Referring back to the four ‘big picture’ themes of change, she says: “Each of them will impact, not just on the type of packaging required, but also on the attributes and capabilities of that packaging.”
Design for the 21st Century
The centrality of the UN’s health and well-being SDGs to packaging systems and design, in environmental sustainability and beyond, is underlined in another keynote presentation, this time from Srini Srinivasan of the World Design Organization (WDO).
His discussion includes several examples of new approaches to materials sustainability in packaging for the 21st Century. “Unfortunately, where we stand today, more than 50% of product managers and producers of solutions are unaware of the new methods of sustainable packaging design,” he says.
The slightly better news is that, of those responding to this research, over 50% have designed or adopted a refillable design. In fact, Srinivasan adds ‘refill’ to the traditional ‘3Rs’ of the waste hierarchy: ‘reduce, reuse, recycle’. Just under three-quarters of respondents said that they try to use this hierarchy as guidance in their own packaging choices, he reports.

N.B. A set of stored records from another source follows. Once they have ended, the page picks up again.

/-- A request's fault goes to the fault queue for each of its threads, and a thread still in the request's block takes
note of it (R410). A prefetch drops its fault silently (R270). -/
def requestFault (s : State) (r : Req) (k : PageFault) (det : Nat) : State :=
  if r.kind = .pref then s
  else
    r.lanes.foldl (fun s l =>
      let tk := threadKey r.core l.slot
      let id := s.nextId
      let s := ({ s with nextId := id + 1 }).addFault r.die
        { va := r.va, vas := r.vas, kind := k, wr := r.writes, core := r.core % 128, slot := l.slot, det := det, who := id }
      askedTrap s tk
        { kind := .page, sub := k.code, off := r.off, ord := r.ord, va := r.va
          detail := r.writes.toNat + 2 * det, who := id }) s

/-! ### Making requests -/

/-- The request's own thread still stands in the block that made it (R263). -/
def State.inBlock (s : State) (r : Req) : Bool :=
  r.lanes.all fun l =>
    let t := s.thread (threadKey r.core l.slot)
    t.first ≤ r.id && (t.stat = .stream || t.stat = .ret)

/-- R470: a request is not sent while a range open on its die covers it and its home is known lost. -/
def State.sendBlocked (s : State) (r : Req) (home : Nat) : Bool :=
  (s.openAt r.die r.vas r.va).isSome && (s.die r.die).gone.contains home

/-- Whether the request goes through translation. -/
def ReqKind.isGlobal : ReqKind → Bool
  | .load | .store | .probe | .change _ | .rmw _ _ | .cas _ | .ctrAdd | .ctrRead | .pref | .clock => true
  | _ => false

/-- Whether the request is an access of global memory. -/
def ReqKind.isAccess : ReqKind → Bool
  | .join _ => true
  | k => k.isGlobal

/-- Where a new request stands: an HLB hit sends it, a miss leaves it to be walked (R366); requests without a global address act by
themselves. -/
def routeReq (s : State) (r : Req) : Req :=
  if !r.kind.isGlobal then { r with phase := .act }
  else
    match (s.core r.core).hlb.find? fun t => t.serves r.vas r.va with
    | some t =>
      let h := homeOf t.leaf r.va
      if s.sendBlocked r h then { r with phase := .walk } else { r with phase := .sent, leaf := t.leaf, home := h }
    | none => { r with phase := .walk }

/-- A request that must be walked, or that is sent to another die, is counted (R445). -/
def countReq (s : State) (r : Req) : State :=
  let gks := r.lanes.map fun l => s.groupKey (threadKey r.core l.slot)
  let s := if r.kind.isGlobal && r.phase = .walk then s.countEvent r.core gks 9 1 else s
  if r.phase = .sent && r.home ≠ r.die then s.countEvent r.core gks 8 1 else s

/-- The engine queues of its group, by the bits of R258, in which a request puts an entry. -/
def Req.queueMask (r : Req) : Nat :=
  match r.kind with
  | .copy e => if e.kind = .combine then 4 else 1
  | .matrix _ => 2
  | .mark _ => 8
  | .qfence m => m
  | _ => 0

/-- An entry that the request's group has issued earlier for one of the same queues is still to be put there: entries of one queue keep the order
in which the group issued them (R206, R256). -/
def State.postsBehind (s : State) (r : Req) : Bool :=
  s.reqs.any fun q => q.id < r.id && q.queueMask &&& r.queueMask ≠ 0 && q.core = r.core
    && (match q.lanes, r.lanes with
        | a :: _, b :: _ => decide (s.groupKey (threadKey q.core a.slot) = s.groupKey (threadKey r.core b.slot))
        | _, _ => false)

/-- A request that goes to another die travels there in the REQ class (R314). -/
def sentOut (s : State) (r : Req) : State :=
  if r.phase = .sent && r.home ≠ r.die then sendPacket s r.die r.home r.vas .req (.req r.id) else s

/-- A new request joins the load-store unit. -/
def pushReq (s : State) (r : Req) : State :=
  let r := routeReq s { r with id := s.nextId }
  let t := countReq s r
  sentOut { t with reqs := t.reqs ++ [r], nextId := t.nextId + 1 } r

/-- The common part of a request that one lane's word makes. -/
def Req.of (s : State) (tk : Nat) : Req :=
  let t := s.thread tk
  { die := dieOfThread tk, core := coreOfThread tk, vas := s.vasOf tk, lanes := [{ slot := slotOf tk }], off := t.off
    ord := t.ord, tx := t.tx ≠ [], pol := .dflt }

def State.req? (s : State) (id : Nat) : Option Req := s.reqs.find? fun r => r.id = id
def State.setReq (s : State) (r : Req) : State := { s with reqs := s.reqs.map fun q => if q.id = r.id then r else q }
def State.dropReq (s : State) (id : Nat) : State := { s with reqs := s.reqs.filter fun q => q.id ≠ id }

/-! ### Orders (R244, R108) -/

/-- The request has been performed. -/
def Req.performed (r : Req) : Bool := match r.phase with | .answered (.performed _) _ => true | _ => false

/-- The first thread of a request. -/
def Req.tk (r : Req) : Nat := threadKey r.core ((r.lanes.map fun l => l.slot).headD 0)

/-- A request to scratch. -/
def ReqKind.isScratch : ReqKind → Bool
  | .scrLoad | .scrStore => true
  | _ => false

/-- The cells of the bytes of a scratch request, wherever its address is an alias of another (R231, R237). -/
def State.reqCells (s : State) (r : Req) : List Nat :=
  (List.range r.size.bytes).map fun i => s.scratchAt (s.groupKey r.tk) (r.va / 2 ^ 18 * 2 ^ 18 + (r.va % 2 ^ 18 + i))

/-- The access covers a location of the other (R244, case 1): in one space, overlapping; inside a transaction, in one
line (R322). -/
def State.overlaps (s : State) (q r : Req) : Bool :=
  if q.kind.isScratch && r.kind.isScratch then (s.reqCells q).any fun c => (s.reqCells r).contains c
  else
    q.kind.isAccess && r.kind.isAccess &&
      ((q.va < r.va + r.size.bytes && r.va < q.va + q.size.bytes) || ((q.tx || r.tx) && q.va / 128 = r.va / 128))

/-- An acquire of R245 that must be performed before later accesses of its thread. -/
def Req.acquires (r : Req) : Bool :=
  match r.kind with
  | .load | .ctrRead | .scrLoad => r.order ≠ .plain
  | .store | .scrStore => r.order = .sc
  | .fence _ => true
  | .reel 1 _ _ => true
  | _ => false

/-- A release of R245, or an SC access: every earlier access of its thread must be performed before it. -/
def Req.releases (r : Req) : Bool :=
  match r.kind with
  | .store | .scrStore => r.order ≠ .plain
  | .load | .scrLoad => r.order = .sc
  | .ctrAdd => r.order ≠ .plain
  | .fence k => k ≠ 0
  | .launch => true
  | .txend => true
  | .matrix _ => true
  | .iflush => true
  | _ => false

/-- The request waits for every earlier MDRAIN of its thread (R208, R244 case 6): a fence, a release store, a word that R107 requires
to carry S = 1. -/
def Req.afterDrain (r : Req) : Bool :=
  r.late || (match r.kind with | .fence _ => true | .scrStore => r.order ≠ .plain | _ => false)

/-- The request is that of an MDRAIN or MZERO word. -/
def ReqKind.drains : ReqKind → Bool
  | .matrix e => e.op = .mdrain || e.op = .mzero
  | _ => false

/-- The request q of a thread, still to be performed, holds back the later request r of it. -/
def State.blocks (s : State) (first : Nat) (q r : Req) : Bool :=
  q.id < r.id && !q.performed &&
    (s.overlaps q r || q.acquires || r.releases || (r.kind = .fence 0 && q.returns) || (r.late && first ≤ q.id)
      || (r.kind = .iflush && q.writes) || (r.tx && q.tx) || (r.afterDrain && q.kind.drains)
      || ((r.kind = .flush || r.kind = .clean) && q.kind.isGlobal && q.va / 128 = r.va / 128))
    && !(q.commits && r.flush)

/-- A store of the core that the thread has read early and that is still to be performed holds back its releases, through which it
would pass the store on (R247), and its accesses of the location (R248). -/
def State.earlyHolds (s : State) (tk : Nat) (r : Req) : Bool :=
  (s.thread tk).early.any fun id => s.reqs.any fun q => q.id = id && id ≠ r.id && !q.performed && (s.overlaps q r || r.releases)

/-- An MDRAIN or MZERO of the thread is posted and still to be performed (R207, R208). -/
def State.drainHolds (s : State) (tk : Nat) (r : Req) : Bool :=
  r.afterDrain && (s.quad (quadOfCore (coreOfThread tk))).table.any fun e =>
    (e.op = .mdrain || e.op = .mzero) && e.core = coreOfThread tk && e.lanes.contains (slotOf tk) && e.reqId < r.id

/-- A store of the ballast that a commit point performs waits for the stores sent before it, in the order the group made them (R416), and for
an earlier load of its location of the thread that made it (R244, case 1). -/
def State.ballastHolds (s : State) (r : Req) : Bool :=
  r.flush && r.lanes.any fun l =>
    let bs := (s.groupOf (threadKey r.core l.slot)).ballast
    ((bs.takeWhile fun b => b.req ≠ r.id).any fun b => b.req ≠ 0 && !b.rel)
      || bs.any fun b => b.req = r.id && s.reqs.any fun q => q.ofThread b.thread && q.id < b.id && q.isLoad && !q.performed && s.overlaps q r

/-- Nothing holds the request back. -/
def mayGo (s : State) (r : Req) : Bool :=
  r.waitTwin = [] && r.lanes.all fun l =>
    let tk := threadKey r.core l.slot
    let t := s.thread tk
    !((r.late || r.flush) && t.cands ≠ []) && !s.drainHolds tk r && !s.ballastHolds r && !s.earlyHolds tk r
      && s.reqs.all fun q => !(q.ofThread tk && s.blocks t.first q r)

/-! ### Stores held back and effects kept -/

/-- An effect of the block for the store hash (R451) and the comparison of R83. -/
def noteStore (s : State) (tk op addr size : Nat) (data : List Byte) : State :=
  s.modThread tk fun t => { t with stores := t.stores ++ [{ off := t.off, op := op, addr := addr, size := size, data := data }] }
def noteSend (s : State) (tk op addr : Nat) (data : List Byte) : State :=
  s.modThread tk fun t => { t with sends := t.sends ++ [{ off := t.off, op := op, addr := addr, size := 0, data := data }] }

/-- Bytes that a group's ballast holds, its transactions' write sets included (R415, R329). -/
def State.ballastUsed (s : State) (gk : Nat) : Nat :=
  sumBy (fun b => b.data.length) (s.group gk).ballast
    + sumBy (fun tk => sumBy (fun l => l.writes.length) (s.thread tk).tx) (s.threadsOf gk)

/-- The ballast of a group has room for n bytes more of a thread: 1 KiB is kept for the holder of the solitary token (R329, R415). -/
def State.ballastRoom (s : State) (tk n : Nat) : Bool :=
  s.ballastUsed (s.groupKey tk) + n ≤ (if (s.die (dieOfThread tk)).token = some tk then 2 ^ 18 else 2 ^ 18 - 1024)

/-- A key that no thread has. -/
def noThread : Nat := 2 ^ 64

/-- The ballast's bytes laid over bytes that a thread's request reads at an address: the thread's own stores only when
they are earlier in its program order (R415, R244). A change of a word acts on the word's bytes, if all of them are read. -/
def ballastOver (bs : List BStore) (tk id addr : Nat) (data : List Byte) : List Byte :=
  bs.foldl (fun data b =>
    if b.thread = tk && id ≤ b.id then data
    else
      match b.upd with
      | some u =>
        if b.addr < addr || addr + data.length < b.addr + 4 then data
        else
          let o := b.addr - addr
          data.take o ++ leBytes 4 (u.apply (leValue ((data.drop o).take 4))) ++ data.drop (o + 4)
      | none =>
      data.zipIdx.map fun p =>
        if b.addr ≤ addr + p.2 && addr + p.2 < b.addr + b.data.length then (b.data[addr + p.2 - b.addr]?).getD p.1 else p.1) data

/-- Bytes that the ballast gives a request lie in an entry with an uncorrectable error (R419). -/
def ballastBad (bs : List BStore) (tk id addr n : Nat) : Bool :=
  bs.any fun b => b.bad && !(b.thread = tk && id ≤ b.id) && b.addr < addr + n && addr < b.addr + b.data.length

/-- The stores that a thread's current block has put into the ballast and no commit has sent are discarded: the block starts anew from
its head (R260). -/
def discardBallast (s : State) (tk : Nat) : State :=
  let no := (s.thread tk).blockNo
  let gk := s.groupKey tk
  let gone (b : BStore) : Bool := b.thread = tk && b.block = no && (b.req = 0 || b.rel)
  if !(s.group gk).ballast.any gone then s
  else (dropFetched s (coreOfThread tk) (s.flightKey gk)).modGroup gk fun g => { g with ballast := g.ballast.filter fun b => !gone b }

/-- A deferred refusal is reported once every access that the thread made before is answered: then the first refused store in program order is
known (R375, R410). -/
def State.refusalWaits (s : State) (tk : Nat) : Bool :=
  match (s.thread tk).deferred with
  | some d => d.rid ≠ 0 && s.reqs.any fun r => r.ofThread tk && r.kind ≠ .pref && r.id < (s.thread tk).first
  | none => false

/-- With S = 1 a thread waits for the stores of its block that the ballast holds for its twin's comparison (R55, R83). -/
def State.ballastOwed (s : State) (tk : Nat) : Bool :=
  let t := s.thread tk
  t.sEnd && (s.groupOf tk).ballast.any fun b => b.thread = tk && b.held && t.first ≤ b.id

/-- The wider of two scopes; R243 lists them from the narrowest. -/
def scopeRank : Scope → Nat
  | .wave => 0 | .group => 1 | .die => 2 | .module => 3 | .domain => 4
def widerSig (a b : Option Scope) : Option Scope :=
  match a, b with
  | some x, some y => if scopeRank x < scopeRank y then some y else some x
  | none, y => y
  | x, none => x

/-- The size of an access of n bytes. -/
def sizeOf (n : Nat) : Size := if n = 1 then .b8 else if n = 2 then .b16 else if n = 4 then .b32 else .b64

/-- The request that performs an entry of the ballast for a thread (R416), under the policy of the store (R239). -/
def flushReq (s : State) (tk : Nat) (b : BStore) : Req :=
  { Req.of s tk with
    kind := (match b.upd with | some u => .change u | none => .store)
    va := b.addr, flush := true, tx := false, sig := b.sig, size := sizeOf b.data.length, pol := b.pol
    lanes := [{ slot := slotOf tk, data := wordsOf 2 (leValue b.data) }] }

/-- The ballast's stores that pass a test become requests of the thread, in the order the group made them, each sent after the one
before (R416); the group is no longer OPEN. -/
def sendBallast (s : State) (tk : Nat) (p : BStore → Bool) : State :=
  let gk := s.groupKey tk
  let s := s.modGroup gk fun g => { g with opened := false }
  (List.range (s.group gk).ballast.length).foldl (fun s i =>
    match (s.group gk).ballast[i]? with
    | none => s
    | some b =>
      if b.req ≠ 0 || b.held || !p b then s
      else
        let id := s.nextId
        let s := pushReq s (flushReq s tk b)
        s.modGroup gk fun g => { g with ballast := setNth g.ballast i { b with req := id } }) s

As others have done, he highlights the way in which consumers in many markets are taking a growing interest in the packaging around the products they buy. “They are looking to see specifically how the packaging was made, and the origin of the materials,” he says. “And in many cases they are willing to pay more for an eco-friendly product.”
The issue of promoting well-being may seem rather distant from much of the packaging on retail shelves, but as Srinivasan emphasises, consumers are increasingly well-attuned to one of the most straightforward instances of this altruistic impulse. “Shoppers are also looking for key messages, such as contributions to a charity,” he says. “They are willing to pay a little more money in support of good causes.”
As Mollenkopf also points out, up to now, ‘health and safety’ has largely been interpreted in quite a limited fashion. But today, definitions need to be expanded outwards to take in stakeholders up and down the supply chain.
Certainly in mature markets, as Srinivasan acknowledges, ‘product safety’ is largely a given, or at least an expectation. But there are other types of ‘safety’. “We need to find the right balance between product safety, human safety and ‘earth safety’,” he argues.
Whether it is in the choice of packaging materials, the pack’s functionality, how it collects and communicates data up and down the supply chain or how it facilitates increasingly automated handling across that chain, it seems that the pandemic has made the demanding near-future for packaging R&D even busier.